What to work on: Even where a record seems odd, copy it exactly as it appears below.

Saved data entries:
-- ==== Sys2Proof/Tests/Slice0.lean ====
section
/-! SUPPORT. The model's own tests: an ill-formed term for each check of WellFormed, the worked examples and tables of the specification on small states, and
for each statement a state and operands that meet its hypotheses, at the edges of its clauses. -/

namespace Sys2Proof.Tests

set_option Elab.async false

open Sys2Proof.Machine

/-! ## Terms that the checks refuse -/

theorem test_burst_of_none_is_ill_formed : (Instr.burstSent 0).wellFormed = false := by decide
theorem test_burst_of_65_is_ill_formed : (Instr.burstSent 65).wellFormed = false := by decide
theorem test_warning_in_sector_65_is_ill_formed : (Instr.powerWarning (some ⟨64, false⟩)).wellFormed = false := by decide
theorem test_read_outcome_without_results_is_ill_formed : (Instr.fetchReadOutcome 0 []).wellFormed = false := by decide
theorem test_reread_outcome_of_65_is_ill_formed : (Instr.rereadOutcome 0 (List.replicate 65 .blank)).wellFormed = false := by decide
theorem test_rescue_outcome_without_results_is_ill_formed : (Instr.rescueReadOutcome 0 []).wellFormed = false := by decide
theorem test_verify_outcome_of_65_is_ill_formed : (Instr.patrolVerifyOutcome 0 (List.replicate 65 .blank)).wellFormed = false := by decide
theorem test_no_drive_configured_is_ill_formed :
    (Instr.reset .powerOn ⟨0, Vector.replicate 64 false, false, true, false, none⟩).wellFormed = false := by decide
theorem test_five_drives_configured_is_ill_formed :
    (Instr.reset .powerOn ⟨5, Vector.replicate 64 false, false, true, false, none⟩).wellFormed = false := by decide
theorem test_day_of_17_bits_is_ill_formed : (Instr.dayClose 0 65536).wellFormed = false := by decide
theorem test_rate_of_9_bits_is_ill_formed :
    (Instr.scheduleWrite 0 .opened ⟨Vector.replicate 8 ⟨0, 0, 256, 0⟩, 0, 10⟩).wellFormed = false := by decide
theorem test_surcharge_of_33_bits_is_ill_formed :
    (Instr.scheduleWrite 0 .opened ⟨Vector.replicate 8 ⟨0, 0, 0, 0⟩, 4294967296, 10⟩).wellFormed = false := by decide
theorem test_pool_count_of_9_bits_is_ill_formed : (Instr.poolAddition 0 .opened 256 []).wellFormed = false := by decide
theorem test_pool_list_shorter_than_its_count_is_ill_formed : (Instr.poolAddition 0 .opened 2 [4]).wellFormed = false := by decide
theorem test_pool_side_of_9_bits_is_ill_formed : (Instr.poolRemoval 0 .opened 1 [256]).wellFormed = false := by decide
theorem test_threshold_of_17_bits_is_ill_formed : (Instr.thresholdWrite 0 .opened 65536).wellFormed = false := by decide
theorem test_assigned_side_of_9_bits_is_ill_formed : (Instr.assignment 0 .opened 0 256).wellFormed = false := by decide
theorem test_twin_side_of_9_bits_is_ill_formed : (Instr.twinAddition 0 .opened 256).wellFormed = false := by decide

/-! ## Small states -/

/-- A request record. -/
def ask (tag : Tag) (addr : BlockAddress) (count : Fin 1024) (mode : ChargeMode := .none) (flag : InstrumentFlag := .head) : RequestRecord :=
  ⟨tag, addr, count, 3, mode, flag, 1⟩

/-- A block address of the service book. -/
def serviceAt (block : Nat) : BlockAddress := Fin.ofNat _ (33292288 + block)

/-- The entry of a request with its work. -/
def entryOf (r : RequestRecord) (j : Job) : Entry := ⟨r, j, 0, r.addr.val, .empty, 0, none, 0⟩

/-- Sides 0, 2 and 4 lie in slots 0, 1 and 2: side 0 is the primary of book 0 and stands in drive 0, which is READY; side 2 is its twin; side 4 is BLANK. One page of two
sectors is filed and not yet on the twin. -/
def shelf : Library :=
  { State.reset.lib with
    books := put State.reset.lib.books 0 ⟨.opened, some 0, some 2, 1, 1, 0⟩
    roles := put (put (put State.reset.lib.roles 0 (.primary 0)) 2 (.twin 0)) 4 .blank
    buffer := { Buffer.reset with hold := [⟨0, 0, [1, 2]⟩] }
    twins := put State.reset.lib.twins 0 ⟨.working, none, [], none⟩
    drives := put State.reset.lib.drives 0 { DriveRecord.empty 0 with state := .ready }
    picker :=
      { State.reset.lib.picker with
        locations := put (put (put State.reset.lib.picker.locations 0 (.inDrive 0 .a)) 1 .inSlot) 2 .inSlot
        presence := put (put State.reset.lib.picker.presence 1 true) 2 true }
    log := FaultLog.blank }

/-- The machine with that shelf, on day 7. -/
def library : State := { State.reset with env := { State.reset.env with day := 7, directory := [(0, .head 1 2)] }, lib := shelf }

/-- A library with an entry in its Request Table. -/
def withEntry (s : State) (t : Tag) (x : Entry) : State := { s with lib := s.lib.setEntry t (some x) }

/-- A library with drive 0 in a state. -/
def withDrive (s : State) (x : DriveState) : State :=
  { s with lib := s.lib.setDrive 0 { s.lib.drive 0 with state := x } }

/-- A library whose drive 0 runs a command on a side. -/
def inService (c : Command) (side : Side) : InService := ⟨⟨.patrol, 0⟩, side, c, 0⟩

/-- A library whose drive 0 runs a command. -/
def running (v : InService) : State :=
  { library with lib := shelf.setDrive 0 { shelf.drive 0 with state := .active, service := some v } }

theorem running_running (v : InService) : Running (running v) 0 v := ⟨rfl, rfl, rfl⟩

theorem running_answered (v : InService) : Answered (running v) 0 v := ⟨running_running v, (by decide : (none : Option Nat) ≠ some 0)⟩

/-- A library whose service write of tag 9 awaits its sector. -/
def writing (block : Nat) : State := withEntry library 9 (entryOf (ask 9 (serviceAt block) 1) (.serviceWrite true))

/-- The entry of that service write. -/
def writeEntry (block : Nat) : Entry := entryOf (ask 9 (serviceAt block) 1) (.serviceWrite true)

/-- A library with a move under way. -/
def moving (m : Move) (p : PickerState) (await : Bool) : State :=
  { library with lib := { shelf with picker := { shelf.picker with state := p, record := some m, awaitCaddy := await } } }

Your response:
-- ==== Sys2Proof/Tests/Slice0.lean ====
section
/-! SUPPORT. The model's own tests: an ill-formed term for each check of WellFormed, the worked examples and tables of the specification on small states, and
for each statement a state and operands that meet its hypotheses, at the edges of its clauses. -/

namespace Sys2Proof.Tests

set_option Elab.async false

open Sys2Proof.Machine

/-! ## Terms that the checks refuse -/

theorem test_burst_of_none_is_ill_formed : (Instr.burstSent 0).wellFormed = false := by decide
theorem test_burst_of_65_is_ill_formed : (Instr.burstSent 65).wellFormed = false := by decide
theorem test_warning_in_sector_65_is_ill_formed : (Instr.powerWarning (some ⟨64, false⟩)).wellFormed = false := by decide
theorem test_read_outcome_without_results_is_ill_formed : (Instr.fetchReadOutcome 0 []).wellFormed = false := by decide
theorem test_reread_outcome_of_65_is_ill_formed : (Instr.rereadOutcome 0 (List.replicate 65 .blank)).wellFormed = false := by decide
theorem test_rescue_outcome_without_results_is_ill_formed : (Instr.rescueReadOutcome 0 []).wellFormed = false := by decide
theorem test_verify_outcome_of_65_is_ill_formed : (Instr.patrolVerifyOutcome 0 (List.replicate 65 .blank)).wellFormed = false := by decide
theorem test_no_drive_configured_is_ill_formed :
    (Instr.reset .powerOn ⟨0, Vector.replicate 64 false, false, true, false, none⟩).wellFormed = false := by decide
theorem test_five_drives_configured_is_ill_formed :
    (Instr.reset .powerOn ⟨5, Vector.replicate 64 false, false, true, false, none⟩).wellFormed = false := by decide
theorem test_day_of_17_bits_is_ill_formed : (Instr.dayClose 0 65536).wellFormed = false := by decide
theorem test_rate_of_9_bits_is_ill_formed :
    (Instr.scheduleWrite 0 .opened ⟨Vector.replicate 8 ⟨0, 0, 256, 0⟩, 0, 10⟩).wellFormed = false := by decide
theorem test_surcharge_of_33_bits_is_ill_formed :
    (Instr.scheduleWrite 0 .opened ⟨Vector.replicate 8 ⟨0, 0, 0, 0⟩, 4294967296, 10⟩).wellFormed = false := by decide
theorem test_pool_count_of_9_bits_is_ill_formed : (Instr.poolAddition 0 .opened 256 []).wellFormed = false := by decide
theorem test_pool_list_shorter_than_its_count_is_ill_formed : (Instr.poolAddition 0 .opened 2 [4]).wellFormed = false := by decide
theorem test_pool_side_of_9_bits_is_ill_formed : (Instr.poolRemoval 0 .opened 1 [256]).wellFormed = false := by decide
theorem test_threshold_of_17_bits_is_ill_formed : (Instr.thresholdWrite 0 .opened 65536).wellFormed = false := by decide
theorem test_assigned_side_of_9_bits_is_ill_formed : (Instr.assignment 0 .opened 0 256).wellFormed = false := by decide
theorem test_twin_side_of_9_bits_is_ill_formed : (Instr.twinAddition 0 .opened 256).wellFormed = false := by decide

/-! ## Small states -/

/-- A request record. -/
def ask (tag : Tag) (addr : BlockAddress) (count : Fin 1024) (mode : ChargeMode := .none) (flag : InstrumentFlag := .head) : RequestRecord :=
  ⟨tag, addr, count, 3, mode, flag, 1⟩

/-- A block address of the service book. -/
def serviceAt (block : Nat) : BlockAddress := Fin.ofNat _ (33292288 + block)

/-- The entry of a request with its work. -/
def entryOf (r : RequestRecord) (j : Job) : Entry := ⟨r, j, 0, r.addr.val, .empty, 0, none, 0⟩

/-- Sides 0, 2 and 4 lie in slots 0, 1 and 2: side 0 is the primary of book 0 and stands in drive 0, which is READY; side 2 is its twin; side 4 is BLANK. One page of two
sectors is filed and not yet on the twin. -/
def shelf : Library :=
  { State.reset.lib with
    books := put State.reset.lib.books 0 ⟨.opened, some 0, some 2, 1, 1, 0⟩
    roles := put (put (put State.reset.lib.roles 0 (.primary 0)) 2 (.twin 0)) 4 .blank
    buffer := { Buffer.reset with hold := [⟨0, 0, [1, 2]⟩] }
    twins := put State.reset.lib.twins 0 ⟨.working, none, [], none⟩
    drives := put State.reset.lib.drives 0 { DriveRecord.empty 0 with state := .ready }
    picker :=
      { State.reset.lib.picker with
        locations := put (put (put State.reset.lib.picker.locations 0 (.inDrive 0 .a)) 1 .inSlot) 2 .inSlot
        presence := put (put State.reset.lib.picker.presence 1 true) 2 true }
    log := FaultLog.blank }

/-- The machine with that shelf, on day 7. -/
def library : State := { State.reset with env := { State.reset.env with day := 7, directory := [(0, .head 1 2)] }, lib := shelf }

/-- A library with an entry in its Request Table. -/
def withEntry (s : State) (t : Tag) (x : Entry) : State := { s with lib := s.lib.setEntry t (some x) }

/-- A library with drive 0 in a state. -/
def withDrive (s : State) (x : DriveState) : State :=
  { s with lib := s.lib.setDrive 0 { s.lib.drive 0 with state := x } }

/-- A library whose drive 0 runs a command on a side. -/
def inService (c : Command) (side : Side) : InService := ⟨⟨.patrol, 0⟩, side, c, 0⟩

/-- A library whose drive 0 runs a command. -/
def running (v : InService) : State :=
  { library with lib := shelf.setDrive 0 { shelf.drive 0 with state := .active, service := some v } }

theorem running_running (v : InService) : Running (running v) 0 v := ⟨rfl, rfl, rfl⟩

theorem running_answered (v : InService) : Answered (running v) 0 v := ⟨running_running v, (by decide : (none : Option Nat) ≠ some 0)⟩

/-- A library whose service write of tag 9 awaits its sector. -/
def writing (block : Nat) : State := withEntry library 9 (entryOf (ask 9 (serviceAt block) 1) (.serviceWrite true))

/-- The entry of that service write. -/
def writeEntry (block : Nat) : Entry := entryOf (ask 9 (serviceAt block) 1) (.serviceWrite true)

/-- A library with a move under way. -/
def moving (m : Move) (p : PickerState) (await : Bool) : State :=
  { library with lib := { shelf with picker := { shelf.picker with state := p, record := some m, awaitCaddy := await } } }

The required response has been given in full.